> **TASK GOAL**
Some lines in the entries contain the word "laneMapWrite". Copy all of them.

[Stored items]
━━━
-- ==== Sys2Proof/Machine/Ports.lean ====
section
/-! DEFINITION. The Ethernet ports (chapter 16): received frames (R433, R434, R439, R462), ESMC (R432), modes, lanes and links (R427 to
R429), recovered clocks (R430, R431). -/
namespace Sys2Proof.Machine

/-! ### Frame recovery (R433, R434) -/

/-- What the vector recovery algorithm makes of a sequence number: 0 passes, 1 eliminated, 2 rogue, with the state it leaves. -/
def recover (x : Option Recovery) (seq now resetNs : Nat) : Nat × Option Recovery :=
  match x with
  | none => (0, some ⟨seq, 1, now⟩)
  | some r =>
    let d := sext 16 ((seq + 65536 - r.top) % 65536)
    if 32 ≤ d ∨ d ≤ -32 then
      if resetNs < now - r.at_ then (0, some ⟨seq, 1, now⟩) else (2, some r)
    else if 0 < d then (0, some ⟨seq, (r.hist * 2 ^ d.toNat + 1) % 2 ^ 32, now⟩)
    else
      let i := d.natAbs
      if bitAt r.hist i then (1, some r) else (0, some ⟨r.top, r.hist + 2 ^ i, now⟩)

/-- Pass a received frame of a flow through elimination: whether it goes on (R433). A frame of the flow without a number is a rogue. -/
def frerPass (s : State) (f : Nat) (x : RxEth) : Bool × State :=
  match mfind s.net.flows f with
  | none => (false, s)
  | some y =>
    if !(flowDesc s f).frer then (true, s)
    else match x.rtag with
      | none => (false, bump32 s (sluReg f 0x128) 1)
      | some seq =>
        let (v, r) := recover y.rec_ seq (nowNs s) (getF s (reg .eth 0 0x30C) 0 16 * 1000)
        let s := { s with net := { s.net with flows := mput s.net.flows f { y with rec_ := r } } }
        if v = 0 then (true, s)
        else if v = 1 then (false, bump64 s (sluReg f 0x120) 1)
        else (false, bump32 s (sluReg f 0x128) 1)

/-! ### Matching a flow (R439) -/

/-- The eCPRI message in a frame under a flow's encapsulation: its bytes and whether the checksums are right. -/
def ecpriIn (d : FlowDesc) (x : RxEth) : Option (List Byte × Bool) :=
  if !d.udp then (if x.etype = 0xAEFE ∧ x.smac = ofBE d.ruMac then some (x.body, true) else none)
  else match parseUdp x with
    | some u => if u.src = d.ruIp ∧ u.dport = d.udpPort then some (u.body, u.good) else none
    | none => none

/-- Whether a flow matches a frame that arrived on a port: its message, the eAxC offset, and whether the checksums are right. -/
def flowHit (s : State) (port : Nat) (x : RxEth) (f : Nat) : Option (Nat × List Byte × Nat × Bool) :=
  let d := flowDesc s f
  if !d.ports.contains port then none
  else match ecpriIn d x with
    | some (m, good) =>
      let pc := beAt m 4 2
      if d.eaxc ≤ pc ∧ pc < d.eaxc + 16 then some (f, m, pc - d.eaxc, good) else none
    | none => none

/-- The flow that a frame matches. -/
def flowMatch (s : State) (port : Nat) (x : RxEth) : Option (Nat × List Byte × Nat × Bool) :=
  (s.net.flows.map Prod.fst).findSome? (flowHit s port x)

/-- Note the sequence ID of a received message; skipped values are counted (R439). -/
def noteSeq (s : State) (f ax seq : Nat) : State :=
  match mfind s.net.flows f with
  | none => s
  | some x =>
    let gap := match mfind x.rxSeq ax with | some l => decide (seq ≠ (l + 1) % 256) | none => false
    let s := { s with net := { s.net with flows := mput s.net.flows f { x with rxSeq := mput x.rxSeq ax seq } } }
    if gap then bump32 s (sluReg f 0x11C) 1 else s

/-- A message that passed elimination (R426, R439): only IQ data of revision 1, with the E bit 1 and subsequence 0, goes on. -/
def sluiceIn (s : State) (port f ax : Nat) (m : List Byte) : State :=
  if leAt m 0 1 / 16 ≠ 1 ∨ leAt m 0 1 % 2 = 1 ∨ leAt m 1 1 ≠ 0 then bump32 s (reg .eth port 0x130) 1
  else
    let s := noteSeq s f ax (leAt m 6 1)
    if leAt m 7 1 ≠ 0x80 then s else ulMessage s f ax ((m.drop 8).take (beAt m 2 2 - 4))

/-! ### FRAME_RECEIVE (R432, R439, R462) -/

/-- A slow-protocol frame of the ESMC: placed whole in the port's FIFO of 8 frames (R432). -/
def esmcIn (s : State) (port : Nat) (l : List Byte) : State :=
  let x := getPort s port
  if 8 ≤ x.esmc.length ∨ 128 < l.length then s
  else raiseInt (setPort s port { x with esmc := x.esmc ++ [l] }) .eth port 2

/-- A frame received on a port, without its FCS; `good` when the FCS is right (R462). -/
def frameReceive (s : State) (port : Nat) (l : List Byte) (good : Bool) : State :=
  if !(getPort s port).up then s
  else
    let s := bump64 s (reg .eth port 0x110) 1
    if !good then bump32 s (reg .eth port 0x12C) 1
    else
      let x := parseEth l
      if x.etype = 0x88F7 then ptpArrives s port l
      else if x.etype = 0x8809 ∧ leAt x.body 0 1 = 0x0A then esmcIn s port l
      else match flowMatch s port x with
        | some (f, m, ax, sums) =>
          if !sums then bump32 s (reg .eth port 0x12C) 1
          else match frerPass s f x with
            | (true, s) => sluiceIn s port f ax m
            | (false, s) => s
        | none =>
          match steerMatch s x with
          | some e => steerFrame s e port x l
          | none => bump32 s (reg .eth port 0x130) 1

def execFrameReceive (port : Fin 16) (bytes : List (BitVec 8)) (good : Bool) (s : State) : Res := done (frameReceive s port bytes good)

/-! ### ESMC registers (R432, R450) -/

/-- A write of `ESMC_TX_LEN`: the frame held at `ESMC_TX` is sent once. -/
def esmcSend (s : State) (port n : Nat) : State :=
  gated s .eth port (fun s =>
    if n = 0 ∨ 128 < n then invalidWrite s .eth port
    else
      let l := (List.range 32).flatMap (fun i => toLE 4 (getW s (reg .eth port (0x280 + 4 * i))).toNat)
      pushFrame s (96 * port + 65) ⟨padFrame (l.take n), none, nowNs s, none, none⟩)

def execEsmcTxLen (port : Fin 16) (n : BitVec 8) (s : State) : Res := done (esmcSend s port n.toNat)

/-- A write of `ESMC_RX_POP`. -/
def esmcPop (s : State) (port : Nat) : State :=
  gated s .eth port (fun s => setPort s port { getPort s port with esmc := (getPort s port).esmc.drop 1 })

def execEsmcRxPop (port : Fin 16) (s : State) : Res := done (esmcPop s port)

/-! ### Links (R429) -/

/-- LINK_UP of a port changes; a loss is counted (R450). -/
def setUp (s : State) (p : Nat) (up training : Bool) : State :=
  let x := getPort s p
  let s := setPort s p { x with up := up, training := training }
  if x.up = up then s
  else
    let s := if up then s else bump32 s (reg .eth p 0x138) 1
    raiseInt s .eth p 1

/-- A configuration write takes the link of a running port down and retrains it. -/
def retrain (s : State) (p : Nat) : State := setUp s p false (portMode s p ≠ 0)

/-- Whether MODE `m` of port `p` breaks R427. -/
def modeConflict (s : State) (p m : Nat) : Bool :=
  m ≠ 0 && (portConsumed s p || p % modeLanes m ≠ 0
    || (List.range 16).any (fun q => p < q && q < p + modeLanes m && portMode s q ≠ 0))

/-- A write of MODE of a port (R427, R429). -/
def modeWrite (s : State) (p m : Nat) : State :=
  if modeConflict s p m then raiseErr s .eth p 8 else domsFollow (retrain (setF s (reg .eth p 0x10) 0 2 m) p)

def execModeWrite (p : Fin 16) (m : Fin 4) (s : State) : Res := done (modeWrite s p m)

/-- The lanes that a LANE_MAP value binds (R428, R450). -/
def lanesOf (v : Nat) : List Nat := ([0, 8, 16, 24].map (fun o => bitsAt v o 5)).filter (fun l => l ≠ 31)

/-- A write of `LANE_MAP` of a port (R428, R429). -/
def laneMapWrite (s : State) (p : Nat) (v : Word) : State :=
  gated s .eth p (fun s =>
    let ls := lanesOf v.toNat
    let others := ((List.range 16).filter (fun q => q ≠ p)).flatMap (fun q => lanesOf (getW s (reg .eth q 0x100)).toNat)
    if ls.any (fun l => 18 ≤ l) then invalidWrite s .eth p
    else if ls.eraseDups ≠ ls ∨ ls.any (fun l => others.contains l) then raiseErr s .eth p 9
    else
      let s := domsFollow (setW s (reg .eth p 0x100) (v &&& 0x1F1F1F1F))
      if portMode s p = 0 then s else retrain s p)

def execLaneMapWrite (p : Fin 16) (v : Word) (s : State) : Res := done (laneMapWrite s p v)

/-- The link of a port that runs comes up. -/
def linkUp (s : State) (p : Nat) : State := if portMode s p = 0 ∨ portConsumed s p then s else setUp s p true false

def execLinkUp (p : Fin 16) (s : State) : Res := done (linkUp s p)

/-- The link of a port is lost without a write (R449). -/
def execPortDown (p : Fin 16) (s : State) : Res := done (if (getPort s p).up then setUp s p false false else s)

/-! ### Lanes and recovered clocks (R430, R431) -/

/-- The receive signal of a lane comes or goes; a recovered-clock output of the lane is squelched while it is gone. -/
def setSignal (s : State) (l : Nat) (b : Bool) : State := { s with net := { s.net with signal := mset false s.net.signal l b } }

def execLossOfSignal (l : Fin 18) (s : State) : Res := done (setSignal s l false)
def execSignalReturn (l : Fin 18) (s : State) : Res := done (setSignal s l true)

/-- Whether output SYNCE_CLK_OUTn is held low for want of signal. -/
def squelched (s : State) (n : Nat) : Bool :=
  let a := reg .eth 0 (0x300 + 4 * n)
  getF s a 16 1 = 1 && getF s a 0 5 < 18 && !mget false s.net.signal (getF s a 0 5)

/-- A write of `SYNCE_TX_SRC`. -/
def synceSrc (s : State) (src : Bool) : State :=
  gated s .eth 0 (fun s =>
    if (List.range 16).any (fun p => portMode s p ≠ 0) then raiseErr s .eth 0 10 else setF s (reg .eth 0 0x308) 0 1 (b2n src))

def execSynceTxSrcWrite (src : Bool) (s : State) : Res := done (synceSrc s src)

end Sys2Proof.Machine
end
━━━
> **ANSWER SECTION**
def laneMapWrite (s : State) (p : Nat) (v : Word) : State :=
def execLaneMapWrite (p : Fin 16) (v : Word) (s : State) : Res := done (laneMapWrite s p v)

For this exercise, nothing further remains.